**DATA RECORDS:**
◇ ◇ ◇ ◇

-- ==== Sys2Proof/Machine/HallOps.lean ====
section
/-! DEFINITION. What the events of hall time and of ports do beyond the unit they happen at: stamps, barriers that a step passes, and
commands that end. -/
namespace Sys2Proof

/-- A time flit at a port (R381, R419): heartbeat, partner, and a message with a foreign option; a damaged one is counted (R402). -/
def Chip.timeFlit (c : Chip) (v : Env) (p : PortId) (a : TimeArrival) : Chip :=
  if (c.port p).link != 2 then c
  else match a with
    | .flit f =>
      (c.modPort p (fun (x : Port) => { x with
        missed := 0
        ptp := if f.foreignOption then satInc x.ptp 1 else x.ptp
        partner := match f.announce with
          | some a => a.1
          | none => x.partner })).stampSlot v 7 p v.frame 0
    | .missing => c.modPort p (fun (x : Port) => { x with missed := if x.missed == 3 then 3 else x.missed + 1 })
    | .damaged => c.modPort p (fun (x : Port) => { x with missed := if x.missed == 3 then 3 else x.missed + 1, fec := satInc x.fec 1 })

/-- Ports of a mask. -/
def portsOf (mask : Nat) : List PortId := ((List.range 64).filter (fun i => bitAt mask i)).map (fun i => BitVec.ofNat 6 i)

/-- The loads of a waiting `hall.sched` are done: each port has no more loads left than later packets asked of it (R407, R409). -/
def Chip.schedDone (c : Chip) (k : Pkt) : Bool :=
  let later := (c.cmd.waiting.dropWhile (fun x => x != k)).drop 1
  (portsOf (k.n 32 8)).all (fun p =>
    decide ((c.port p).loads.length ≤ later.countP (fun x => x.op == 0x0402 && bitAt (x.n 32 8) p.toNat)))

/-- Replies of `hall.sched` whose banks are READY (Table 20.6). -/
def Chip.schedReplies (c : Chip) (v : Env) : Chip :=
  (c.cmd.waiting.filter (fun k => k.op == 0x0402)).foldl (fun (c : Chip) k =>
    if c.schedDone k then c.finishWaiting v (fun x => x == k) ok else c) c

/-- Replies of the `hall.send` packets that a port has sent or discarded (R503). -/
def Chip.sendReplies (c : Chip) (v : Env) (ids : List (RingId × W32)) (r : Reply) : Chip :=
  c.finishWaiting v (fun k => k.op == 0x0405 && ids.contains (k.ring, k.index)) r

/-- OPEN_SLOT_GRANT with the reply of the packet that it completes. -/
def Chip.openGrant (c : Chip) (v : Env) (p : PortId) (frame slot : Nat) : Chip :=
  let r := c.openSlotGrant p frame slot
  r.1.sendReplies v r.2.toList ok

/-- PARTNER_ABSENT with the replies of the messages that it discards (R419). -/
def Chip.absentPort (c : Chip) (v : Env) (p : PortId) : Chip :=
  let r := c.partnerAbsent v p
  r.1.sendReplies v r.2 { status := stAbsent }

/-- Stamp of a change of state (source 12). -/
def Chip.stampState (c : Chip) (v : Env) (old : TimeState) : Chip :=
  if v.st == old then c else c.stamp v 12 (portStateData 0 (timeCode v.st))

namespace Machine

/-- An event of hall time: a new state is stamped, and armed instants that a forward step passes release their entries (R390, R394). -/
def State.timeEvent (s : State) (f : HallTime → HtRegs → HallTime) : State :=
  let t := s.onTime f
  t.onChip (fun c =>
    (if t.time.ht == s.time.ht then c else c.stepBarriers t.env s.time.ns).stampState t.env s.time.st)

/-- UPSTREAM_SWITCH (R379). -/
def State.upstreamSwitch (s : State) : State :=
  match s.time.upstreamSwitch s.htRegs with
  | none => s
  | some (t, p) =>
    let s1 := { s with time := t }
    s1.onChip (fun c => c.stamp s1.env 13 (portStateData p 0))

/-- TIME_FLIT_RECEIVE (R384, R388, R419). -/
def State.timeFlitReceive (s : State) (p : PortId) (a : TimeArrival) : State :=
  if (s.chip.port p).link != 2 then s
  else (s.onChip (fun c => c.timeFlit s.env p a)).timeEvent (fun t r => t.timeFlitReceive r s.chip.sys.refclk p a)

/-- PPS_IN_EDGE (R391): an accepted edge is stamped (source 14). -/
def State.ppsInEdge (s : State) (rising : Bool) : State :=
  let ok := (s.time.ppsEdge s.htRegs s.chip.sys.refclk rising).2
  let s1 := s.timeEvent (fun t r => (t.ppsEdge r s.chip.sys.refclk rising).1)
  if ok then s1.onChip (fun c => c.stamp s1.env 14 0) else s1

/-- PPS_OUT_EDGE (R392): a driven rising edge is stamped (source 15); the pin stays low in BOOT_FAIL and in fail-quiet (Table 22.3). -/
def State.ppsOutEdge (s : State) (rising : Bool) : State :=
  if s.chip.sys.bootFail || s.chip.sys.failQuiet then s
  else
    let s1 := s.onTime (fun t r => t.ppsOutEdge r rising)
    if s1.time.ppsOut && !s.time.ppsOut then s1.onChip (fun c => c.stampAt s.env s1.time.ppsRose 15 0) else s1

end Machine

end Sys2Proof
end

◇ ◇ ◇ ◇

**HOW TO COMPLETE THIS TASK:** Reproduce, exactly as they stand in the data above, the lines from the one that holds "def Chip.sendReplies (c" to the one that holds "it completes. -/", inclusive.

**TASK OUTPUT:**
def Chip.sendReplies (c : Chip) (v : Env) (ids : List (RingId × W32)) (r : Reply) : Chip :=
  c.finishWaiting v (fun k => k.op == 0x0405 && ids.contains (k.ring, k.index)) r

/-- OPEN_SLOT_GRANT with the reply of the packet that it completes. -/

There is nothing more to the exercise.